The scene that unfolded, pushing through police barricades, breaking windows, then occupying seats of power, was one that Americans are accustomed to watching in distant lands with authoritarian regimes.

But the violence, which included gunshots fired in the Capitol, one death, and an armed occupation of the Senate floor, was born from the man who swore an oath to protect the very democratic traditions that rioters tried to undo in his name.

The rioters chose to storm the Capitol, a building symbolic as a citadel of democracy, and stirred echoes of the the angst and blood of the Civil War era.

Only this time it was instigated by a duly elected president unwilling to honour the foundational creed of a peaceful transfer of power.

"This is an attempted coup détat incited by the President of the United States," said presidential historian Michael Beschloss.

"We are in an unprecedented moment when a president who is willing to conspire with mobs to bring down his own government. This is totally against the idea of democracy for which the nation has stood for over two centuries."

The certification of the Electoral College votes that formalizes President-elect Joe Biden's victory, a Constitutionally-enshrined ceremony typically designed to show American democracy's strength, was disrupted within hours of Trumps incendiary demand for action in a speech to his supporters, as he implored them to "fight" to stop the "steal" of the election and march on the Capitol.

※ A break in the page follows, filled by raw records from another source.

-- ==== Sys2Proof/Machine/State.lean ====
section
/-!
DEFINITION. The state of the machine as plain data: one KR1 with its card, and what the specification
gives each part. Each field's docstring says: name; width; where the specification names it; its value
at reset. A field marked MODEL is the model's own bookkeeping. "log n" is notes/assumptions/n.md.
-/

namespace Sys2Proof.Machine

/-- A sparse table in canonical form: keys strictly rising, no entry equal to the default that an
unlisted key reads as (Ops.lean holds the operations and the form). -/
abbrev Tbl (α : Type) := List (Nat × α)

/-! ### Tiles -/

/-- What a tile is doing (02 R63 to R65, R96; 08 R336; 11 R452). -/
inductive TRun where
  /-- clock-gated, in no launch and no Umpire work -/
  | off
  /-- waiting for the code image -/
  | waitCode
  /-- loaded, waiting for its first issue or its catch count -/
  | loaded
  | running
  /-- HALT has issued and has not retired -/
  | halting
  | halted
  /-- stopped on a trap or an abort -/
  | stopped
deriving DecidableEq, Repr

/-- For whom a tile runs (02 R96, 10 R418, R420, R602). -/
inductive TJob where
  | none
  | launch
  | partner
  | triage
deriving DecidableEq, Repr

/-- A latent error in a protected word (02 R75, R76, R605). -/
inductive EccErr where
  | none
  | single
  /-- a double-bit error; the number indexes its syndrome in Config.syndrome -/
  | double (n : Nat)
  /-- three or more bits -/
  | multi (n : Nat)
deriving DecidableEq, Repr

/-- An outstanding stream request (02 R79 to R85). -/
structure StreamReq where
  inbound  : Bool
  /-- SRAM address of the first byte -/
  sram     : Nat
  /-- global address of the first byte -/
  ga       : BitVec 64
  len      : Nat
  pc       : BitVec 12
  /-- Stroke count at sending (R85) -/
  sentAt   : BitVec 64
  /-- waits for an overlapping request and has not been sent (R83) -/
  waiting  : Bool
  /-- issue cycle, which orders the requests of a tile -/
  order    : Nat
  /-- wake point whose window was open at issue (08 Table 8-8) -/
  wake     : Option Nat
  /-- it has waited on a refresh (08 Table 8-8) -/
  refHit   : Bool
  /-- bytes transferred so far; for an outbound request over the fabric, packets acknowledged -/
  doneLen  : Nat
  /-- the source bytes of an outbound request, copied at issue (R82) -/
  data     : List Byte
  /-- the partition's reset generation at sending (R84) -/
  rgen     : BitVec 6
  /-- an outbound block of a pair-check partner: acknowledged by the tile itself (10 R418) -/
  discard  : Bool
  /-- of an inbound request, the parts written to data SRAM: offset, length (R78, R82) -/
  got      : List (Nat × Nat) := []
deriving DecidableEq, Repr

/-- A valid Eddy entry (03 R133). -/
structure EddyEnt where
  key : Word
  val : Word
deriving DecidableEq, Repr

/-- A spill line of up to eight (key, value) records, and the PC that completed it (04 R177, R185). -/
structure SpillLine where
  recs : List (Word × Word)
  pc   : BitVec 12
deriving DecidableEq, Repr

/-- A drain in progress (03 R135). `emerge` gives the base of an EMERGE, `start` the cycle of its first entry. -/
structure Drain where
  emerge : Option (BitVec 64)
  pc     : BitVec 12
  start  : Nat
deriving DecidableEq, Repr

/-- An atomic add of an EMERGE sent to another device (03 R134, R135): device, LOCAL, PC of the EMERGE, and the wake
point whose window was open (08 Table 8-8). -/
structure EddyRem where
  dev  : Nat
  loc  : Nat
  pc   : BitVec 12
  wake : Option Nat := none
deriving DecidableEq, Repr

/-- A computation in the MAC array (03 R127, R128): its operands as read at issue. -/
structure MmaJob where
  ad   : Nat
  fmt  : Nat
  zero : Bool
  a    : List Byte
  b    : List Byte
  sc   : List Byte
  /-- number of its last compute cycle -/
  last : Nat
deriving DecidableEq, Repr

/-- A tile that has arrived at a barrier (03 R139). -/
structure BarWait where
  launch : Bool
  id     : BitVec 6
  at_    : BitVec 64
deriving DecidableEq, Repr

/-- One tile. -/
structure Tile where
  /-- s0-s31; 32 bits each; 02 R67 Table 2-1; 0 (02 R63 zeroes them at launch start; before the first launch log 5) -/
  s : Tbl Word := []
  /-- p0-p7; 1 bit each; 02 R67; false (p0 reads true) (log 5) -/
  p : Tbl Bool := []
  /-- v0-v15; 128 bits each; 02 R67; 0 (log 5) -/
  v : Tbl VWord := []
  /-- a0-a3; 64 words of 32 bits, word 16a + 4i + j; 02 R67; 0 (log 5) -/
  a : Tbl Word := []
  /-- PC; 12 bits; 03 R121; 0 (log 5; ENTRY at launch start) -/
  pc : BitVec 12 := 0
  /-- run state; 02 R63, R65, R96; off -/
  run : TRun := .off
  /-- for whom it runs; 10 R602; none -/
  job : TJob := .none
  /-- MODEL: an instruction that waits at issue, with its word (02 R61); none -/
  held : Option Word := none
  /-- MODEL: barrier it has arrived at; 03 R139; none -/
  bar : Option BarWait := none
  /-- CBARs arrived at; 03 R139; 0 -/
  cbars : Nat := 0
  /-- LBARs arrived at; 03 R139; 0 -/
  lbars : Nat := 0
  /-- TID; 3 bits; 02 Table 2-2; 0 (log 5) -/
  tid : Nat := 0
  /-- CREW; 9 bits; 02 Table 2-2; 0 (log 5) -/
  crew : Nat := 0
  /-- NCREW; 10 bits; 02 Table 2-2; 0 (log 5) -/
  ncrew : Nat := 0
  /-- CTX; 6 bits; 02 Table 2-2; 0 (log 5) -/
  ctx : Nat := 0
  /-- LAUNCH; 32 bits; 02 Table 2-2; 0 (log 5) -/
  launchId : BitVec 32 := 0
  /-- PART as tile code reads it; 3 bits; 02 Table 2-2, 10 R418; 0 (log 5) -/
  partNo : Nat := 0
  /-- JOBID; 32 bits; 02 Table 2-2; 0 (log 5) -/
  jobid : BitVec 32 := 0
  /-- ARGP; 42 bits; 02 Table 2-2; 0 (log 5) -/
  argp : BitVec 42 := 0
  /-- ENTRY of the launch; 12 bits; 06 Table 6-3; 0 (log 5) -/
  entry : BitVec 12 := 0
  /-- STROKE_HI latch; 32 bits; 02 Table 2-2; 0 -/
  strokeHi : Word := 0
  /-- CYCLE_HI latch; 32 bits; 02 Table 2-2; 0 -/
  cycleHi : Word := 0
  /-- cycle count; 64 bits; 02 R70; 0 -/
  cycle : Nat := 0
  /-- SIG; 64 bits; 02 R91; 0 -/
  sig : BitVec 64 := 0
  /-- SIGBASE; 42 bits; 02 Table 2-2; 0 -/
  sigbase : BitVec 42 := 0
  /-- FPSTAT; 6 flags; 02 Table 2-3; 0 -/
  fpstat : BitVec 6 := 0
  /-- outstanding stream tags (STREAM_BUSY); 16; 02 R80; none -/
  tags : Tbl (Option StreamReq) := []
  /-- ECC_CE; 32 bits, saturating; 02 Table 2-2; 0 -/
  eccCe : Nat := 0
  /-- data SRAM; 96 KiB of bytes; 02 R71 Table 2-4; 0 (log 5) -/
  sram : Tbl Byte := []
  /-- latent errors of data SRAM, per 64-bit word; 02 R74 to R76; none -/
  sramErr : Tbl EccErr := []
  /-- instruction memory; 4,096 words of 32 bits; 02 R71 Table 2-4; 0 (log 5) -/
  imem : Tbl Word := []
  /-- latent errors of instruction memory, per word; 02 R75, R76; none -/
  imemErr : Tbl EccErr := []
  /-- Eddy storage; 512 entries; 03 R133; all invalid -/
  eddy : Tbl (Option EddyEnt) := []
  /-- latent errors of Eddy storage, per entry; 02 R75, R76; none -/
  eddyErr : Tbl EccErr := []
  /-- Eddy key extent; 32 bits; 03 R133; 0xFFFF_FFFF -/
  extent : Word := 0xFFFFFFFF#32
  /-- victim pointers; 2 bits for each of 128 sets; 04 R176; 0 -/
  victim : Tbl Nat := []
  /-- spill line being gathered; up to 7 records; 04 R177; empty -/
  gather : List (Word × Word) := []
  /-- completed lines awaiting dispatch; at most 2; 04 R179; empty -/
  spillQ : List SpillLine := []
  /-- drain in progress; 03 R135; none -/
  drain : Option Drain := none
  /-- Eddy requests (spill lines, EMERGE adds) sent and not acknowledged; 03 R139; 0 -/
  eddyOut : Nat := 0
  /-- those of them sent to other devices; 03 R134, R135; empty -/
  eddyRem : List EddyRem := []
  /-- MAC array operand buffers in use; at most 2; 03 R128; empty -/
  mma : List MmaJob := []
  /-- open wake window: its wake point; 10 bits; 03 R142; none -/
  wake : Option Nat := none
  /-- row-block queue: head index; 32 bits; 04 R172; 0 -/
  rbHead : Word := 0
  /-- row-block queue: indices held; 16 bits; 04 R172; 0 -/
  rbLen : Nat := 0
  /-- RBNEXT results in order, which a pair-check partner replays; 10 R418; empty -/
  rbLog : List Word := []
  /-- MODEL: stopped by a trap in Umpire work; 10 R602; false -/
  trapped : Bool := false
  /-- MODEL: first TCLK cycle at which a register's value is usable (key: s 0-31, p 32-39, v 40-55, a 56-59, Eddy 60); 03 R145; 0 -/
  ready : Tbl Nat := []
  /-- MODEL: first cycle at which the VDIV/VSQRT unit is free; 03 Table 3-14; 0 -/
  divFree : Nat := 0
  /-- MODEL: first cycle at which the VEXP2/VLOG2 unit is free; 03 Table 3-14; 0 -/
  expFree : Nat := 0
  /-- MODEL: first cycle at which the MAC array can begin a computation; 03 R128; 0 -/
  macFree : Nat := 0
  /-- MODEL: first cycle at which an Eddy instruction may follow a drain; 03 R135, 04 R179; 0 -/
  eddyFree : Nat := 0
deriving DecidableEq, Repr

/-! ### Fault and log records -/

/-- A fault record, words 0 to 3 (02 Table 2-7). -/
structure FaultRec where
  w0 : BitVec 64 := 0
  w1 : BitVec 64 := 0
  w2 : BitVec 64 := 0
  w3 : BitVec 64 := 0
deriving DecidableEq, Repr

/-- A log of fixed size, oldest first, with its overflow bit and lost count (02 R102, 10 R436, 11 R468). -/
structure Ring (α : Type) where
  items    : List α := []
  overflow : Bool := false
  lost     : Nat := 0
deriving DecidableEq, Repr

/-- An Umpire log entry (10 Table 10-8, UMP_LOG_W0 to W2). -/
structure UmpEntry where
  w0 : BitVec 64
  w1 : BitVec 64
  w2 : BitVec 64
deriving DecidableEq, Repr

/-- An event entry (13 Table 13-4) without LOST_BEFORE and PHASE. -/
structure Event where
  code   : BitVec 16
  unit   : BitVec 8
  detail : BitVec 32
  stroke : BitVec 64
deriving DecidableEq, Repr

/-- A PlatformEventMessage: an event entry without PHASE (13 R535). -/
structure PldmMsg where
  ev   : Event
  /-- FLAGS LOST_BEFORE -/
  lost : Bool
deriving DecidableEq, Repr

/-! ### Partitions -/

/-- A partition reset in progress (11 R456). -/
structure PReset where
  start   : BitVec 64
  cause   : Nat
  /-- its cause counts toward escalation (11 Table 11-6) -/
  counted : Bool
deriving DecidableEq, Repr

/-- One partition's registers and edge state. -/
structure Part where
  /-- TILE_SEL.INDEX; 10 bits; 02 Table 2-8; 0 -/
  tileSel : Nat := 0
  /-- fault ring with FAULT_STAT; 16 records; 02 R102; empty -/
  faults : Ring FaultRec := { }
  /-- RGEN; 6 bits; 11 R458; 0 -/
  rgen : BitVec 6 := 0
  /-- CNT_RESET; 16 bits; 11 Table 11-12; 0 -/
  cntReset : Nat := 0
  /-- CNT_STALE; 48 bits; 11 R458; 0 -/
  cntStale : Nat := 0
  /-- Stroke count of the last STALE_REPLY; 11 R458; none -/
  staleAt : Option (BitVec 64) := none
  /-- reset in progress; 11 R456; none -/
  reset : Option PReset := none
  /-- local requests, by tile and tag, whose replies were on their way when a reset began: each will be dropped
  at the edge; 11 R458; none -/
  late : List (Nat × Nat) := []
  /-- POINT; 4 bits; 09 Table 9-6; 15 -/
  point : Nat := 15
  /-- point chosen and not yet in force; 09 R365; none -/
  nextPoint : Option Nat := none
  /-- CAP in force: of the last pass at which the partition was not held; 09 R393; 0 -/
  capEff : Nat := 0
  /-- MAXPT; 4 bits; 09 R366; 0 -/
  maxpt : Nat := 0
  /-- CAP; 4 bits; 09 Table 9-6; 0 -/
  cap : Nat := 0
  /-- the governor's own stretch level for this partition; 2 bits; 09 R388; 0 -/
  govStretch : Nat := 0
  /-- BAND; 3 bits; 09 R381; 0 -/
  band : Nat := 0
  /-- BLIND; 1 bit; 09 R380; 0 -/
  blind : Bool := false
  /-- CRACK; 1 bit; 09 R372; 0 -/
  crack : Bool := false
  /-- TEMP; 12 bits signed, 0.125 °C; 09 Table 9-6; 0 -/
  temp : Int := 0
  /-- P_p at the point in force (EST_W), in pW; 09 Table 9-6; 0 -/
  estW : Nat := 0
  /-- thermal budget (THERM_W), in pW; 09 R386; 0 -/
  thermW : Int := 0
  /-- share of the logic budget of the last full pass, before its thermal bound, in pW; 09 R387; 0 -/
  shareW : Int := 0
  /-- Stroke count of the last pass that judged its thermal term; 09 R384; 0 -/
  thermAt : BitVec 64 := 0
  /-- ENERGY, in nJ (the register shows mJ); 09 Table 9-6; 0 -/
  energy : Nat := 0
  /-- PART_HEADROOM.BUDGET, in pW; 06 Table 6-12; 0 -/
  budget : Nat := 0
  /-- switched capacitance A_p of the last pass, in pF; 09 R385; 0 -/
  actCap : Nat := 0
  /-- crack monitor: drop deviations of the last 1,000 samples, in µV, newest first; 09 R372; empty -/
  drops : List Int := []
  /-- crack monitor: consecutive samples beyond 12 mV; 09 R372; 0 -/
  dropRun : Nat := 0
  /-- crack monitor: VDD_LOGIC current at the first of them, in mA; 09 R372; 0 -/
  dropRef : Int := 0
  /-- TCLK PLL locked (CLK_STAT); 11 Table 11-12; 0 before the start locks it -/
  tclk : Bool := false
  /-- Stroke count at which TCLK was lost; 11 Table 11-3; none -/
  lostAt : Option (BitVec 64) := none
deriving DecidableEq, Repr

/-! ### Stacks and frames -/

/-- Frame states (05 Table 5-3). -/
inductive FState where
  | free | owned | system | poisoned
deriving DecidableEq, Repr

/-- One frame (05 R204). -/
structure Frame where
  /-- state; 05 R204; POISONED -/
  st : FState := .poisoned
  /-- owner context; 6 bits; 05 R204; 0 (log 5) -/
  owner : Nat := 0
  /-- SCRUB_PENDING; 05 R204; 1 -/
  scrub : Bool := true
deriving DecidableEq, Repr

/-- One HBM stack. -/
structure Stack where
  /-- TRAINED; 05 Table 5-8; 0 -/
  trained : Bool := false
  /-- the stack's own temperature report, 0.125 °C; 05 R217; 0 (log 5) -/
  temp : Int := 0
  /-- band of that report; 05 R217; 0 -/
  ownBand : Nat := 0
  /-- BAND; 3 bits; 05 R217; 0 -/
  band : Nat := 0
  /-- REFMULT in force per channel; 32 of 2 bits; 05 R218; 0 -/
  refmult : Tbl Nat := []
  /-- CONSERV; 05 Table 5-8; 0 -/
  conserv : Bool := false
  /-- MEM_CE.COUNT; 48 bits; 05 Table 5-8; 0 -/
  ce : Nat := 0
  /-- corrections since the last MEM_CE event; 05 R215; 0 -/
  ceRun : Nat := 0
  /-- MEM_UE.COUNT; 32 bits; 05 Table 5-8; 0 -/
  ue : Nat := 0
  /-- MEM_UE_ADDR.PA; 39 bits; 05 Table 5-8; 0 -/
  ueAddr : Nat := 0
  /-- HCLK PLL locked (CLK_STAT); 11 Table 11-12; 0 before the start locks it -/
  hclk : Bool := false
  /-- settings of both presets stored at training; 12 R479; false -/
  settings : Bool := false
  /-- snoop filter of the base die: host-cached lines, oldest first; at most 32,768; 13 R526; empty -/
  snoop : List Nat := []
deriving DecidableEq, Repr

"After this, were going to walk down and Ill be there with you were going to walk down, were going to walk down to the Capitol," Trump said, "and were going to cheer on our brave senators and congressmen and women, and were probably not going to be cheering so much for some of them."

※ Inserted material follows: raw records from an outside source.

-- ==== Sys2Proof/Machine/ResetCore.lean ====
section
/-!
DEFINITION. Partition resets as every cause starts them (11 R453, R455 to R458), the reset log, escalation
(R464, R473), the end of an abort (R452, 06 R242), and the out-of-service state (R465, R466).
-/

namespace Sys2Proof.Machine

/-- Causes of a partition reset (11 Table 11-6). -/
def prQuiesce : Nat := 1
def prClk : Nat := 2
def prHclk : Nat := 3
def prEdge : Nat := 4
def prHost : Nat := 5
def prCox : Nat := 6

/-- Out-of-service causes (11 Table 11-9). -/
def oosEscalation : Nat := 1
def oosCox : Nat := 2
def oosClk : Nat := 3
def oosTrain : Nat := 4
def oosShort : Nat := 5

/-- The faulting context that a reset log entry names (11 Table 11-12). -/
structure Named where
  ctx    : Nat
  launch : BitVec 32
  ptile  : Nat
  pc     : BitVec 12
  trap   : Nat
  status : Nat
deriving DecidableEq, Repr

/-- Adds an entry to the reset log of 16 (11 R455, R468, Table 11-12). -/
def resetLog (p cause : Nat) (n : Option Named) (s : State) : State :=
  let w1 := p + cause * 2 ^ 8 + (s.part p).rgen.toNat * 2 ^ 16 + (match n with
    | none => 0
    | some n => n.ctx * 2 ^ 24 + 2 ^ 30)
  let (w2, w3) := match n with
    | none => (0, 0)
    | some n => (n.launch.toNat + n.ptile * 2 ^ 32 + n.pc.toNat * 2 ^ 48, n.trap + n.status * 2 ^ 8)
  let e : ResetEntry := { w0 := s.now, w1 := BitVec.ofNat 64 w1, w2 := BitVec.ofNat 64 w2, w3 := BitVec.ofNat 64 w3 }
  let (r, lost) := s.rst.log.push 16 32 e
  let s := s.modRst (fun x => { x with log := r })
  if lost then raise 0x6009 noUnit 0 s else s

/-- Escalation events in the trailing window (11 R464, ESC_STAT.IN_WINDOW). -/
def inWindow (s : State) : Nat :=
  (s.rst.escEvents.filter (fun a => decide (s.since a ≤ s.rst.escWindow * secs))).length

/-- One escalation event, by the reset of partition `who` or (8) a Cox restart; the count may be reached. Reached
during a Cox restart, the device leaves service when the restart ends (11 R464, R473). -/
def escalate (who : Nat) (s : State) : State :=
  let s := s.modRst (fun x => { x with
    escEvents := s.now :: x.escEvents.filter (fun a => decide (s.since a ≤ 3600 * secs))
    escTotal := satAdd 32 x.escTotal 1 })
  let who := if s.rst.cox.isSome then 8 else who
  if s.rst.escCount ≤ inWindow s then s.modRst (fun x => { x with escDue := some (x.escDue.getD who) }) else s

/-- A partition reset's escalation event; one that coincides with a Cox restart is counted with it (11 R473). -/
def escalatePart (p : Nat) (s : State) : State := if s.rst.cox = some s.now then s else escalate p s

/-- A Cox restart's escalation event; one that a partition's reset of the same count has made is counted with it
(11 R473). -/
def escalateCox (s : State) : State :=
  if s.rst.escEvents.head? = some s.now then
    s.modRst (fun x => { x with escDue := x.escDue.map (fun w => if inWindow s = x.escCount then 8 else w) })
  else escalate 8 s

/-- Requests of tile t that have been sent to this device's stacks and not answered, once for each reply to come
(11 R458). -/
def lateOf (s : State) (t : Nat) (x : Tile) : List (Nat × Nat) :=
  x.tags.flatMap (fun e => match e.2 with
    | none => []
    | some r =>
      if r.waiting || r.discard || decide (bits r.ga.toNat 42 14 ≠ s.fab.devNum.toNat) then []
      else
        let two := decide (frameBytes < r.ga.toNat % frameBytes + r.len)
        if r.inbound && two && decide (r.doneLen = 0) then [(t, e.1), (t, e.1)] else [(t, e.1)])

/-- Clears the tiles of partition p: every tile, stream unit, tag, drain and walker (11 R453, R456). What a tile
counts toward its launch's CYCLES is kept first. -/
def clearTiles (p : Nat) (s : State) : State :=
  let mine := s.tiles.filter (fun e => decide (tilePart e.1 = p))
  let s := forList (fun e s =>
    if e.2.job = .launch && (decide (e.2.run = .running) || decide (e.2.run = .halting))
    then noteStop e.2.ctx e.2.cycle s else s) mine s
  let late := mine.flatMap (fun e => lateOf s e.1 e.2)
  let s := s.modPart p (fun x => { x with late := x.late ++ late })
  { s with
    tiles := s.tiles.filter (fun e => decide (tilePart e.1 ≠ p))
    tileCe := s.tileCe.filter (fun e => decide (tilePart e.1 ≠ p))
    tileUe := s.tileUe.filter (fun e => decide (tilePart e.1 ≠ p)) }

/-- The crews of a list that lie in partition p. -/
def crewsIn (p : Nat) (l : List Nat) : Bool := l.any (fun g => decide (g / 64 = p))

/-- A reset of partition p holds context c until it completes (11 R453, R456). -/
def holdCtx (c p : Nat) (s : State) : State :=
  s.modCtx c (fun x => { x with abort := x.abort.map (fun a =>
    { a with parts := if a.parts.contains p then a.parts else p :: a.parts }) })

/-- Aborts every context whose executing launch holds a crew in p; the reset holds them (11 R456, R457). -/
def abortIn (p status : Nat) (s : State) : State :=
  forList (fun e s =>
    if crewsIn p e.2.crews then holdCtx e.1 p (decideEnd e.1 status 0 s.now s) else s) (execs s) s

/-- Umpire work on crews of partition p is void (11 R475). -/
def voidUmpIn (p : Nat) (s : State) : State :=
  let s := voidWork (fun w => decide (w.subject.part = p)) s
  forList (fun e s => match e.2.pair with
    | some k => if crewsIn p (k.gPart.toList ++ k.gThird.toList) then voidPair e.1 s else s
    | none => s) (execs s) s

/-- Starts a partition reset of p (11 Table 11-7), or joins the one in progress (R469). Launches that it touches
end with `status`; out of service only the resets of entering it run (R466). -/
def startReset (p cause : Nat) (counted : Bool) (named : Option Named) (status : Nat) (s : State) : State :=
  match (s.part p).reset with
  | some r =>
    let s := resetLog p cause named s
    if counted && !r.counted then
      escalatePart p (s.modPart p (fun x => { x with reset := some { r with counted := true } }))
    else s
  | none =>
    let s := s.modPart p (fun x => { x with
      rgen := x.rgen + 1, cntReset := satAdd 16 x.cntReset 1, faults := { }
      reset := some { start := s.now, cause := cause, counted := counted } })
    let s := resetLog p cause named s
    let s := raise 0x6001 p cause s
    let s := if counted then escalatePart p s else s
    let s := voidUmpIn p s
    let s := abortIn p status s
    weirReset p (dropCache p (clearTiles p s))

/-- The abort of context c has finished: quiesced, its sweep ended, and no partition reset holds it (11 Table 11-5). -/
def abortOver (x : Ctx) : Bool :=
  match x.abort with
  | none => true
  | some a => a.quiesced && x.sweep.isNone && a.parts.isEmpty && a.stuck.isEmpty && x.exec.isNone

/-- An abort under CONT_ON_FAULT = 1 ends without a change of state (06 Table 6-9). -/
def settleAbort (c : Nat) (s : State) : State :=
  let x := s.ctx c
  if abortOver x && decide (x.st ≠ .aborting) then s.setCtx c { x with abort := none } else s

/-- ABORTING goes to STOPPED once the abort has finished and the sweep bit is clear (06 Table 6-1); a context that
a host detach has disabled goes on to DISABLED (13 R522). -/
def ctxStopped (c : Nat) (s : State) : State :=
  let x := s.ctx c
  if x.st = .aborting && abortOver x && x.exec.isNone && x.sweep.isNone then
    let s := enterStopped c (s.setCtx c { x with abort := none })
    if x.en then s else s.modCtx c (fun k => { k with st := .disabled })
  else s

/-- Enters the out-of-service state (11 R466). A device that is out of service stays so with its first cause
(R465). -/
def enterOos (cause : Nat) (s : State) : State :=
  if s.rst.oos then s
  else
    let s := s.modRst (fun x => { x with oos := true, oosCause := cause, escDue := none })
    let s := forUp (fun p s =>
      if (s.part p).reset.isSome then s else startReset p prCox false none stCollateral s) 0 8 s
    let s := allToP15 s
    let s := forList (fun e s => decideEnd e.1 stCollateral 0 s.now s) (execs s) s
    let s := forUp (fun c s => refuseFetched c stFlushed s) 0 64 s
    let s := voidWork (fun _ => true) s
    raise 0x6005 noUnit cause s

end Sys2Proof.Machine
end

As his presidency enters its final days, Trump's speech was a valedictory that seethed with anger, and roused those who took it as a call to insurrection.

Rioters overran and overmatched Capitol security forces, breaking windows, stealing mementos and mocking the institution with photos showing them in seats of power.

One in the mob seized House Speaker Nancy Pelosi's dais, another her office.

A sea of red "Make America Great Again" hats stormed through Statuary Hall, a part of the Capitol familiar to tourists.

One man carried a Confederate flag under the same rotunda where Abraham Lincoln, and, just last year, the congressman and civil rights hero John Lewis, had laid in state.

A noose was photographed not far from the Capitols west front.

And the inauguration stand where Biden will put his hand on a Bible in two weeks was used by U.S. Capitol Police to fire pepper spray into the violent crowd.

Few escaped Trump's rage, not even his most loyal lieutenant, Vice President Mike Pence who had, for once, said he could not honour the presidents wishes that he overturn the electoral vote count because there was no legal authority for him to do so.

At his rally on the Ellipse, Trump said he would be "very disappointed" in his vice president, who a short time later had to be whisked to safety by Secret Service when the Capitols barriers were breached.

But the groundwork for the violence was laid far before the rally, which also included a call from the presidents personal attorney, Rudy Giuliani, for a "trial by combat" to settle accusations of election fraud.

Trump, who has long shied away from committing to a peaceful transfer of power, spent the better part of 2020 declaring that the election was "rigged" while making baseless accusations of widespread voter fraud that numerous federal courts and his former attorney general said did not exist.

The president was enabled by dozens of his fellow Republicans, who said they were willing to object to the count, a maneuver they knew would delay but not change the outcome.

Even when it became clear he had lost the election, Trump refused to acknowledge reality, insisting repeatedly that he had won in a landslide.

His lost to Biden by seven million voters.

But his supporters were more than willing to accept his effort to subvert the verdict of voters.

Just weeks ago, he tweeted "Big protest in DC on January 6th. Be there, will be wild!" And even after siege began, and members of his own party, including some trapped in the Capitol and hiding for their lives, begged him to forcibly condemn the act of domestic terrorism, Trump refused.